Training a CNN on MNIST with the Partial Fenchel-Young Loss

In this example we will train a simple Conv Net on MNIST data using jaxclust. We will use:

  • jaxclust: for differentiable clustering methods.

  • flax: for our neural network class and train state.

  • optax: for the optimizer to train our network.

  • tensorflow-datasets: to access MNIST.

[1]:
import sys
sys.path.append('../..')

import jax
import numpy as np
import jax.numpy as jnp
from typing import Callable, Tuple, Any
import tensorflow as tf
import jaxclust
import optax
import flax.linen as nn
from flax import core, struct
from flax.training import train_state
import optax
from functools import partial
import tqdm
import matplotlib.cm as cm
import matplotlib.pyplot as plt

np.random.seed(0)
# Ensure TF does not see GPU and grab all GPU memory.
tf.config.set_visible_devices([], device_type='GPU')

Data loader and Model

  • Using tensorflow-datasets we can load the train split of MNIST.

  • The function process_nist_batch reshapes the data to the shape required for LeNET5, as well as renormalizing the data and creating a one-hot representation of the labels.

  • The function next_train takes an iterator and returns a batch \((x, y)\), and the iterator (and creates a new iterator if we reach the end of the current one).

[2]:
import tensorflow_datasets as tfds
DSHAPE = (28, 28, 1) # shape of an image for CNN
BS = 32
DATA_DIR = '/tmp/tfds'

@jax.jit
def process_nist_batch(x, y):
    x = x.reshape((len(x), ) + DSHAPE)
    x = x / 255.
    yhot = jax.nn.one_hot(y, 10)
    return x, yhot

DS_TRAIN = tfds.load(name='mnist', batch_size=-1, data_dir=DATA_DIR, split='train', as_supervised=True)
DS_TRAIN = tf.data.Dataset.from_tensor_slices(DS_TRAIN).shuffle(buffer_size=60000, seed=0, reshuffle_each_iteration=True)
DS_TRAIN = DS_TRAIN.batch(batch_size=BS)
train_iterator = iter(tfds.as_numpy(DS_TRAIN))
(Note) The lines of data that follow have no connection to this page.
@[simp] theorem State.modSpad_agenda (s : State) (t i : Nat) (f : Spad → Spad) : (s.modSpad t i f).agenda = s.agenda := rfl
@[simp] theorem State.modSpad_cur (s : State) (t i : Nat) (f : Spad → Spad) : (s.modSpad t i f).cur = s.cur := rfl
@[simp] theorem State.modSpad_cycle (s : State) (t i : Nat) (f : Spad → Spad) : (s.modSpad t i f).cycle = s.cycle := rfl
@[simp] theorem State.modSpad_nextId (s : State) (t i : Nat) (f : Spad → Spad) : (s.modSpad t i f).nextId = s.nextId := rfl
@[simp] theorem State.modSpad_freeTick (s : State) (t i : Nat) (f : Spad → Spad) : (s.modSpad t i f).freeTick = s.freeTick := rfl
@[simp] theorem State.modSpad_ns (s : State) (t i : Nat) (f : Spad → Spad) : (s.modSpad t i f).ns = s.ns := rfl
@[simp] theorem State.modSpad_surveyed (s : State) (t i : Nat) (f : Spad → Spad) : (s.modSpad t i f).surveyed = s.surveyed := rfl
@[simp] theorem State.modSpad_groups (s : State) (t i : Nat) (f : Spad → Spad) : (s.modSpad t i f).groups = s.groups := rfl
@[simp] theorem State.modSpad_cores (s : State) (t i : Nat) (f : Spad → Spad) : (s.modSpad t i f).cores = s.cores := rfl
@[simp] theorem State.modSpad_dies (s : State) (t i : Nat) (f : Spad → Spad) : (s.modSpad t i f).dies = s.dies := rfl
@[simp] theorem State.modSpad_ctxs (s : State) (t i : Nat) (f : Spad → Spad) : (s.modSpad t i f).ctxs = s.ctxs := rfl
@[simp] theorem State.modSpad_launches (s : State) (t i : Nat) (f : Spad → Spad) : (s.modSpad t i f).launches = s.launches := rfl
@[simp] theorem State.modSpad_queues (s : State) (t i : Nat) (f : Spad → Spad) : (s.modSpad t i f).queues = s.queues := rfl
@[simp] theorem State.modSpad_nextLnum (s : State) (t i : Nat) (f : Spad → Spad) : (s.modSpad t i f).nextLnum = s.nextLnum := rfl
@[simp] theorem State.modSpad_lastQueue (s : State) (t i : Nat) (f : Spad → Spad) : (s.modSpad t i f).lastQueue = s.lastQueue := rfl
@[simp] theorem State.modSpad_mem (s : State) (t i : Nat) (f : Spad → Spad) : (s.modSpad t i f).mem = s.mem := rfl
@[simp] theorem State.modSpad_acc (s : State) (t i : Nat) (f : Spad → Spad) : (s.modSpad t i f).acc = s.acc := rfl
@[simp] theorem State.modSpad_sb (s : State) (t i : Nat) (f : Spad → Spad) : (s.modSpad t i f).sb = s.sb := rfl
@[simp] theorem State.modSpad_poison (s : State) (t i : Nat) (f : Spad → Spad) : (s.modSpad t i f).poison = s.poison := rfl
@[simp] theorem State.modSpad_sharers (s : State) (t i : Nat) (f : Spad → Spad) : (s.modSpad t i f).sharers = s.sharers := rfl
@[simp] theorem State.modSpad_owners (s : State) (t i : Nat) (f : Spad → Spad) : (s.modSpad t i f).owners = s.owners := rfl
@[simp] theorem State.modSpad_walkCache (s : State) (t i : Nat) (f : Spad → Spad) : (s.modSpad t i f).walkCache = s.walkCache := rfl
@[simp] theorem State.modSpad_hirq (s : State) (t i : Nat) (f : Spad → Spad) : (s.modSpad t i f).hirq = s.hirq := rfl
@[simp] theorem State.modSpad_himask (s : State) (t i : Nat) (f : Spad → Spad) : (s.modSpad t i f).himask = s.himask := rfl
@[simp] theorem State.modSpad_vectors (s : State) (t i : Nat) (f : Spad → Spad) : (s.modSpad t i f).vectors = s.vectors := rfl
@[simp] theorem State.modSpad_psel (s : State) (t i : Nat) (f : Spad → Spad) : (s.modSpad t i f).psel = s.psel := rfl
@[simp] theorem State.modSpad_cmds (s : State) (t i : Nat) (f : Spad → Spad) : (s.modSpad t i f).cmds = s.cmds := rfl
@[simp] theorem State.modSpad_collIn (s : State) (t i : Nat) (f : Spad → Spad) : (s.modSpad t i f).collIn = s.collIn := rfl
@[simp] theorem State.modSpad_collOut (s : State) (t i : Nat) (f : Spad → Spad) : (s.modSpad t i f).collOut = s.collOut := rfl
@[simp] theorem State.modSpad_collSent (s : State) (t i : Nat) (f : Spad → Spad) : (s.modSpad t i f).collSent = s.collSent := rfl
@[simp] theorem State.modSpad_collOrd (s : State) (t i : Nat) (f : Spad → Spad) : (s.modSpad t i f).collOrd = s.collOrd := rfl
@[simp] theorem State.modSpad_collHist (s : State) (t i : Nat) (f : Spad → Spad) : (s.modSpad t i f).collHist = s.collHist := rfl
@[simp] theorem State.modSpad_collMiss (s : State) (t i : Nat) (f : Spad → Spad) : (s.modSpad t i f).collMiss = s.collMiss := rfl
@[simp] theorem State.modSpad_homeQ (s : State) (t i : Nat) (f : Spad → Spad) : (s.modSpad t i f).homeQ = s.homeQ := rfl
@[simp] theorem State.modSpad_hostOut (s : State) (t i : Nat) (f : Spad → Spad) : (s.modSpad t i f).hostOut = s.hostOut := rfl
@[simp] theorem State.modSpad_hostHeld (s : State) (t i : Nat) (f : Spad → Spad) : (s.modSpad t i f).hostHeld = s.hostHeld := rfl
@[simp] theorem State.modSpad_hostTurn (s : State) (t i : Nat) (f : Spad → Spad) : (s.modSpad t i f).hostTurn = s.hostTurn := rfl
@[simp] theorem State.modSpad_peerOut (s : State) (t i : Nat) (f : Spad → Spad) : (s.modSpad t i f).peerOut = s.peerOut := rfl
@[simp] theorem State.modSpad_peerParked (s : State) (t i : Nat) (f : Spad → Spad) : (s.modSpad t i f).peerParked = s.peerParked := rfl
@[simp] theorem State.modSpad_ltmo (s : State) (t i : Nat) (f : Spad → Spad) : (s.modSpad t i f).ltmo = s.ltmo := rfl
@[simp] theorem State.modSpad_flitRetries (s : State) (t i : Nat) (f : Spad → Spad) : (s.modSpad t i f).flitRetries = s.flitRetries := rfl
@[simp] theorem State.modSpad_span (s : State) (t i : Nat) (f : Spad → Spad) : (s.modSpad t i f).span = s.span := rfl
@[simp] theorem State.modSpad_sessions (s : State) (t i : Nat) (f : Spad → Spad) : (s.modSpad t i f).sessions = s.sessions := rfl
@[simp] theorem State.modSpad_spanOut (s : State) (t i : Nat) (f : Spad → Spad) : (s.modSpad t i f).spanOut = s.spanOut := rfl
@[simp] theorem State.modSpad_spanIn (s : State) (t i : Nat) (f : Spad → Spad) : (s.modSpad t i f).spanIn = s.spanIn := rfl
@[simp] theorem State.modSpad_sec (s : State) (t i : Nat) (f : Spad → Spad) : (s.modSpad t i f).sec = s.sec := rfl
@[simp] theorem State.modSpad_boot (s : State) (t i : Nat) (f : Spad → Spad) : (s.modSpad t i f).boot = s.boot := rfl
@[simp] theorem State.modSpad_threv (s : State) (t i : Nat) (f : Spad → Spad) : (s.modSpad t i f).threv = s.threv := rfl
@[simp] theorem State.modSpad_thcfg (s : State) (t i : Nat) (f : Spad → Spad) : (s.modSpad t i f).thcfg = s.thcfg := rfl

@[simp] theorem State.pass_agenda (s : State) (g l n : Nat) : (s.pass g l n).agenda = s.agenda := rfl
@[simp] theorem State.pass_cur (s : State) (g l n : Nat) : (s.pass g l n).cur = s.cur := rfl
@[simp] theorem State.pass_cycle (s : State) (g l n : Nat) : (s.pass g l n).cycle = s.cycle := rfl
@[simp] theorem State.pass_nextId (s : State) (g l n : Nat) : (s.pass g l n).nextId = s.nextId := rfl
@[simp] theorem State.pass_freeTick (s : State) (g l n : Nat) : (s.pass g l n).freeTick = s.freeTick := rfl
@[simp] theorem State.pass_ns (s : State) (g l n : Nat) : (s.pass g l n).ns = s.ns := rfl
@[simp] theorem State.pass_surveyed (s : State) (g l n : Nat) : (s.pass g l n).surveyed = s.surveyed := rfl
@[simp] theorem State.pass_teams (s : State) (g l n : Nat) : (s.pass g l n).teams = s.teams := rfl
@[simp] theorem State.pass_cores (s : State) (g l n : Nat) : (s.pass g l n).cores = s.cores := rfl
@[simp] theorem State.pass_dies (s : State) (g l n : Nat) : (s.pass g l n).dies = s.dies := rfl
@[simp] theorem State.pass_ctxs (s : State) (g l n : Nat) : (s.pass g l n).ctxs = s.ctxs := rfl
@[simp] theorem State.pass_launches (s : State) (g l n : Nat) : (s.pass g l n).launches = s.launches := rfl
@[simp] theorem State.pass_queues (s : State) (g l n : Nat) : (s.pass g l n).queues = s.queues := rfl
@[simp] theorem State.pass_nextLnum (s : State) (g l n : Nat) : (s.pass g l n).nextLnum = s.nextLnum := rfl
@[simp] theorem State.pass_lastQueue (s : State) (g l n : Nat) : (s.pass g l n).lastQueue = s.lastQueue := rfl
@[simp] theorem State.pass_mem (s : State) (g l n : Nat) : (s.pass g l n).mem = s.mem := rfl
@[simp] theorem State.pass_acc (s : State) (g l n : Nat) : (s.pass g l n).acc = s.acc := rfl
@[simp] theorem State.pass_sb (s : State) (g l n : Nat) : (s.pass g l n).sb = s.sb := rfl
@[simp] theorem State.pass_poison (s : State) (g l n : Nat) : (s.pass g l n).poison = s.poison := rfl
@[simp] theorem State.pass_sharers (s : State) (g l n : Nat) : (s.pass g l n).sharers = s.sharers := rfl
@[simp] theorem State.pass_owners (s : State) (g l n : Nat) : (s.pass g l n).owners = s.owners := rfl
@[simp] theorem State.pass_walkCache (s : State) (g l n : Nat) : (s.pass g l n).walkCache = s.walkCache := rfl
@[simp] theorem State.pass_hirq (s : State) (g l n : Nat) : (s.pass g l n).hirq = s.hirq := rfl
@[simp] theorem State.pass_himask (s : State) (g l n : Nat) : (s.pass g l n).himask = s.himask := rfl
@[simp] theorem State.pass_vectors (s : State) (g l n : Nat) : (s.pass g l n).vectors = s.vectors := rfl
@[simp] theorem State.pass_psel (s : State) (g l n : Nat) : (s.pass g l n).psel = s.psel := rfl
@[simp] theorem State.pass_cmds (s : State) (g l n : Nat) : (s.pass g l n).cmds = s.cmds := rfl
@[simp] theorem State.pass_collIn (s : State) (g l n : Nat) : (s.pass g l n).collIn = s.collIn := rfl
@[simp] theorem State.pass_collOut (s : State) (g l n : Nat) : (s.pass g l n).collOut = s.collOut := rfl
@[simp] theorem State.pass_collSent (s : State) (g l n : Nat) : (s.pass g l n).collSent = s.collSent := rfl
@[simp] theorem State.pass_collOrd (s : State) (g l n : Nat) : (s.pass g l n).collOrd = s.collOrd := rfl
@[simp] theorem State.pass_collHist (s : State) (g l n : Nat) : (s.pass g l n).collHist = s.collHist := rfl
@[simp] theorem State.pass_collMiss (s : State) (g l n : Nat) : (s.pass g l n).collMiss = s.collMiss := rfl
@[simp] theorem State.pass_homeQ (s : State) (g l n : Nat) : (s.pass g l n).homeQ = s.homeQ := rfl
@[simp] theorem State.pass_hostOut (s : State) (g l n : Nat) : (s.pass g l n).hostOut = s.hostOut := rfl
@[simp] theorem State.pass_hostHeld (s : State) (g l n : Nat) : (s.pass g l n).hostHeld = s.hostHeld := rfl
@[simp] theorem State.pass_hostTurn (s : State) (g l n : Nat) : (s.pass g l n).hostTurn = s.hostTurn := rfl
@[simp] theorem State.pass_peerOut (s : State) (g l n : Nat) : (s.pass g l n).peerOut = s.peerOut := rfl
@[simp] theorem State.pass_peerParked (s : State) (g l n : Nat) : (s.pass g l n).peerParked = s.peerParked := rfl
@[simp] theorem State.pass_ltmo (s : State) (g l n : Nat) : (s.pass g l n).ltmo = s.ltmo := rfl
@[simp] theorem State.pass_flitRetries (s : State) (g l n : Nat) : (s.pass g l n).flitRetries = s.flitRetries := rfl
@[simp] theorem State.pass_span (s : State) (g l n : Nat) : (s.pass g l n).span = s.span := rfl
@[simp] theorem State.pass_sessions (s : State) (g l n : Nat) : (s.pass g l n).sessions = s.sessions := rfl
@[simp] theorem State.pass_spanOut (s : State) (g l n : Nat) : (s.pass g l n).spanOut = s.spanOut := rfl
@[simp] theorem State.pass_spanIn (s : State) (g l n : Nat) : (s.pass g l n).spanIn = s.spanIn := rfl
@[simp] theorem State.pass_sec (s : State) (g l n : Nat) : (s.pass g l n).sec = s.sec := rfl
@[simp] theorem State.pass_boot (s : State) (g l n : Nat) : (s.pass g l n).boot = s.boot := rfl
@[simp] theorem State.pass_threv (s : State) (g l n : Nat) : (s.pass g l n).threv = s.threv := rfl
@[simp] theorem State.pass_thcfg (s : State) (g l n : Nat) : (s.pass g l n).thcfg = s.thcfg := rfl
def next_train(train_iterator):
    try:
        (x, y)= next(train_iterator)
        if x.shape[0] != BS:
            train_iterator = iter(tfds.as_numpy(DS_TRAIN))
            (x, y) = next(train_iterator)
    except StopIteration:
        train_iterator = iter(tfds.as_numpy(DS_TRAIN))
        (x, y)= next(train_iterator)

    x, y = process_nist_batch(x, y)
    return (x, y), train_iterator


2023-11-23 19:05:58.077676: W tensorflow/core/platform/cloud/google_auth_provider.cc:184] All attempts to get a Google authentication bearer token failed, returning an empty token. Retrieving token from files failed with "NOT_FOUND: Could not locate the credentials file.". Retrieving token from GCE failed with "FAILED_PRECONDITION: Error executing an HTTP request: libcurl code 6 meaning 'Couldn't resolve host name', error details: Could not resolve host: metadata".
Downloading and preparing dataset 11.06 MiB (download: 11.06 MiB, generated: 21.00 MiB, total: 32.06 MiB) to /tmp/tfds/mnist/3.0.1...
Dataset mnist downloaded and prepared to /tmp/tfds/mnist/3.0.1. Subsequent calls will reuse this data.
2023-11-23 19:06:01.055647: W tensorflow/core/platform/profile_utils/cpu_utils.cc:128] Failed to get CPU frequency: 0 Hz

We begin by creating a simple CNN model in flax (this will be the model used to create our embeddings):

[3]:
class CNN(nn.Module):
    """A simple CNN model."""
    dense1: int = 256 # size of dense layer
    dense2 : int = 256 # size of output layer

    @nn.compact
    def __call__(self, x, training=True):
        x = nn.Conv(features=32, kernel_size=(3, 3))(x)
        x = nn.relu(x)
        x = nn.avg_pool(x, window_shape=(2, 2), strides=(2, 2))
        x = nn.Conv(features=64, kernel_size=(3, 3))(x)
        x = nn.relu(x)
        x = nn.avg_pool(x, window_shape=(2, 2), strides=(2, 2))
        x = x.reshape((x.shape[0], -1))  # flatten
        x = nn.Dense(features=self.dense1)(x)
        x = nn.relu(x)
        x = nn.Dense(features=self.dense2)(x)
        return x

Implementing Differentiable Clustering with JAXClust

Firstly we need to define a similarity measure. There are many choices one could take, but for now lets keep it simple and use the negative Euclidean square distance:

\[\Sigma_{i,j} = - \|x_i-x_j\|_2^2.\]

To calculate \(\Sigma\) we will write the function pairwise_square_distance using jax:

[4]:
def pairwise_square_distance(X):
    """
    euclidean pairwise square distance between data points
    """
    n = X.shape[0]
    G = jnp.dot(X, X.T)
    g = jnp.diag(G).reshape(n, 1)
    o = jnp.ones_like(g)
    return jnp.dot(g, o.T) + jnp.dot(o, g.T) - 2 * G

Given a similarity matrix \(\Sigma\) and a number of connected components \(k\), we recall the maximum weight k-connected-component forest problem:

\[A_k^*(\Sigma) = \text{argmax}_{A \in \mathcal{C}_k} \langle A, \Sigma \rangle.\]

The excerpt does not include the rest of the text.